▶ [YOUR TASK]
Your job with the data below is to output exactly the lines from the one holding "def stHREJECT := 8" down to the one holding "h with owners", both included, and no others.

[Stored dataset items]
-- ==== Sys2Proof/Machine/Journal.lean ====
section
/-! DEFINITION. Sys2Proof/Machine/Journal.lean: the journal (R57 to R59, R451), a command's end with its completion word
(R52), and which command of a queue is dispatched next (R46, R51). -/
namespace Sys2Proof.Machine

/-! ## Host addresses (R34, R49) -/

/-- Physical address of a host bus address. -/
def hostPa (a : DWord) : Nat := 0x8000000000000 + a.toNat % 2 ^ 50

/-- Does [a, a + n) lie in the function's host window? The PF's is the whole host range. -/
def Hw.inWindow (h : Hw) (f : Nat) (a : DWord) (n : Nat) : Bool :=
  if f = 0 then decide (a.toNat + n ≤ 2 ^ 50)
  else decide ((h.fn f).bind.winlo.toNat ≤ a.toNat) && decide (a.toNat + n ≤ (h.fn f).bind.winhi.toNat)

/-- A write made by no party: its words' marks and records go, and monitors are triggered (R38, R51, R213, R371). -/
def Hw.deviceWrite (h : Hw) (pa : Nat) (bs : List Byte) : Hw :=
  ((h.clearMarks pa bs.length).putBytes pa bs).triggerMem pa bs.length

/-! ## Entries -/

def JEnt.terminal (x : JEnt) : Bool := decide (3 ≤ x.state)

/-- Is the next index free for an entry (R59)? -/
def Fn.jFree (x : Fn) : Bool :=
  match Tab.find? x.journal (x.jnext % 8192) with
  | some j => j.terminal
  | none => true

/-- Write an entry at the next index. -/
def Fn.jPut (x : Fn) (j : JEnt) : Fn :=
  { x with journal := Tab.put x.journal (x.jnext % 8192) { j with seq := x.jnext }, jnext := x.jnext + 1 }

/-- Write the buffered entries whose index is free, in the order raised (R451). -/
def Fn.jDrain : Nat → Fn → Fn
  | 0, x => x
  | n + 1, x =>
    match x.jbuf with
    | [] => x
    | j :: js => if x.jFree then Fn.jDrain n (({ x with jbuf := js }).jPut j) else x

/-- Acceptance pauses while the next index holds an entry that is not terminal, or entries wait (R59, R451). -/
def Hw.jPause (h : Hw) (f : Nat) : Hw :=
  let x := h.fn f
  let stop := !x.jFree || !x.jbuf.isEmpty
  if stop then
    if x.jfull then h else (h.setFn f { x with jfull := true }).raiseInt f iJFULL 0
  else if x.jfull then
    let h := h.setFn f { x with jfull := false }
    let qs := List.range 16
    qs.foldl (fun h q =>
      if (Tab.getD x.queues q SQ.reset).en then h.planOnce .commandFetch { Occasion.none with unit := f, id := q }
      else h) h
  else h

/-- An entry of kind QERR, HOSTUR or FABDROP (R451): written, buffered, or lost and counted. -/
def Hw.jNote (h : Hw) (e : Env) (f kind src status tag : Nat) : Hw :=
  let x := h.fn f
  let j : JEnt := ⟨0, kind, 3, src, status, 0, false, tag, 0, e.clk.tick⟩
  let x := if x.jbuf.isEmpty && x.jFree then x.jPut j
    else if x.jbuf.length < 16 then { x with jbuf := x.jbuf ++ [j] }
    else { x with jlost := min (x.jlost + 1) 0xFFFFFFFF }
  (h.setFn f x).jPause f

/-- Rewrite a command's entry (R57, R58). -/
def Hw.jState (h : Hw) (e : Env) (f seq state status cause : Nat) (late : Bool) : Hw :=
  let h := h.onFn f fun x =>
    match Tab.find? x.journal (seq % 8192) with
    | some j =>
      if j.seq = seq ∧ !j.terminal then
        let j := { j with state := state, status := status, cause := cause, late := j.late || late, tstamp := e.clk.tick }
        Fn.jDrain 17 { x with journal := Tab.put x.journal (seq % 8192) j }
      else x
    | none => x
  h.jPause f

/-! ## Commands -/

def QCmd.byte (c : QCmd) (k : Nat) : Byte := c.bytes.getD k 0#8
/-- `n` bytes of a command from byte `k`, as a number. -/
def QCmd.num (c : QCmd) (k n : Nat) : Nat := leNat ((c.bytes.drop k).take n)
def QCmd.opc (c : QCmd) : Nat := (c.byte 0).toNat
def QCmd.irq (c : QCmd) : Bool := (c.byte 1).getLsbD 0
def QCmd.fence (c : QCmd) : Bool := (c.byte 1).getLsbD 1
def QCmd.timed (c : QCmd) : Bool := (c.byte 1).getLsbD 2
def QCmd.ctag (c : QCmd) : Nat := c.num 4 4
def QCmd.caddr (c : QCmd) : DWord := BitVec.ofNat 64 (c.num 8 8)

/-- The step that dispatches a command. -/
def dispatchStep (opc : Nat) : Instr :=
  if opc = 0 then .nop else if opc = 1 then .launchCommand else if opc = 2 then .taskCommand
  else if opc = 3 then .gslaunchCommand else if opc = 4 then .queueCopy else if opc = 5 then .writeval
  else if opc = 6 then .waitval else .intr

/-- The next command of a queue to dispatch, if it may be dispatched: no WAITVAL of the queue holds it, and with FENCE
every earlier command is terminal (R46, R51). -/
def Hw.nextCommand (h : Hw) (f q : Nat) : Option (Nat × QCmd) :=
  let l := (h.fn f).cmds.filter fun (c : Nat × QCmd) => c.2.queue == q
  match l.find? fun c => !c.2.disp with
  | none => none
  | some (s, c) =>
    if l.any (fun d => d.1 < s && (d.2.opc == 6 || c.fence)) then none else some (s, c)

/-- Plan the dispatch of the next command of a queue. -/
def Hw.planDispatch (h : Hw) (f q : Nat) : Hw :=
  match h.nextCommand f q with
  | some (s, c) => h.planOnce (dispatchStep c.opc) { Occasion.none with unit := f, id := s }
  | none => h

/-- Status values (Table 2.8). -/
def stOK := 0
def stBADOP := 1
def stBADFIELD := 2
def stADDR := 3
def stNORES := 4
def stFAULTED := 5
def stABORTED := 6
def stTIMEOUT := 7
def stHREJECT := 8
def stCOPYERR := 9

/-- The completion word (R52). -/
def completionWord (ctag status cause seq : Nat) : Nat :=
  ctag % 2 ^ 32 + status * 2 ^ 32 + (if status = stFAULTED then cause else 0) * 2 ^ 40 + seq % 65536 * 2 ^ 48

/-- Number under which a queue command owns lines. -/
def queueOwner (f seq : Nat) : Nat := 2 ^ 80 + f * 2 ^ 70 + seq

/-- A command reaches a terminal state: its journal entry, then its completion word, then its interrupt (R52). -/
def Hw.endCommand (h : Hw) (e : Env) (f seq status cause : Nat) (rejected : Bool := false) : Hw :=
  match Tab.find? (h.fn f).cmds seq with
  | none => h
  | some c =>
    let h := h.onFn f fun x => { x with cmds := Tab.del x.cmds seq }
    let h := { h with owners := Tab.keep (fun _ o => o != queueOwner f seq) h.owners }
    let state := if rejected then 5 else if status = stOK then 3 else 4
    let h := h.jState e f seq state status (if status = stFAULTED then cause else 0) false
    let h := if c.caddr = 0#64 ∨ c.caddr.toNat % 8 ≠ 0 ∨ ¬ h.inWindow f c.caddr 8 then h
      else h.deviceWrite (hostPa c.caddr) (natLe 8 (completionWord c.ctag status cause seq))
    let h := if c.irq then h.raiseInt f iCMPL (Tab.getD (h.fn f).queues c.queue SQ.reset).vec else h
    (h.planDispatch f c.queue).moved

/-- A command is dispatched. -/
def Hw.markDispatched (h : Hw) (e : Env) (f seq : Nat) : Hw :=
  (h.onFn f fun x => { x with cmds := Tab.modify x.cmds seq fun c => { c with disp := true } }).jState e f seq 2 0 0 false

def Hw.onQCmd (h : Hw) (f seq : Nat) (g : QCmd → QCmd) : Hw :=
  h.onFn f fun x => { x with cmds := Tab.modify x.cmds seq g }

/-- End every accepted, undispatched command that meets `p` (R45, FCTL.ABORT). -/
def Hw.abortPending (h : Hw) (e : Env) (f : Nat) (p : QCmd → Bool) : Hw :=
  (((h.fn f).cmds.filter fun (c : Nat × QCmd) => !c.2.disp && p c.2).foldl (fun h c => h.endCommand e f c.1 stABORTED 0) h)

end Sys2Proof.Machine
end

▶ [SOLUTION TO THE PROBLEM]
def stHREJECT := 8
def stCOPYERR := 9

/-- The completion word (R52). -/
def completionWord (ctag status cause seq : Nat) : Nat :=
  ctag % 2 ^ 32 + status * 2 ^ 32 + (if status = stFAULTED then cause else 0) * 2 ^ 40 + seq % 65536 * 2 ^ 48

/-- Number under which a queue command owns lines. -/
def queueOwner (f seq : Nat) : Nat := 2 ^ 80 + f * 2 ^ 70 + seq

/-- A command reaches a terminal state: its journal entry, then its completion word, then its interrupt (R52). -/
def Hw.endCommand (h : Hw) (e : Env) (f seq status cause : Nat) (rejected : Bool := false) : Hw :=
  match Tab.find? (h.fn f).cmds seq with
  | none => h
  | some c =>
    let h := h.onFn f fun x => { x with cmds := Tab.del x.cmds seq }
    let h := { h with owners := Tab.keep (fun _ o => o != queueOwner f seq) h.owners }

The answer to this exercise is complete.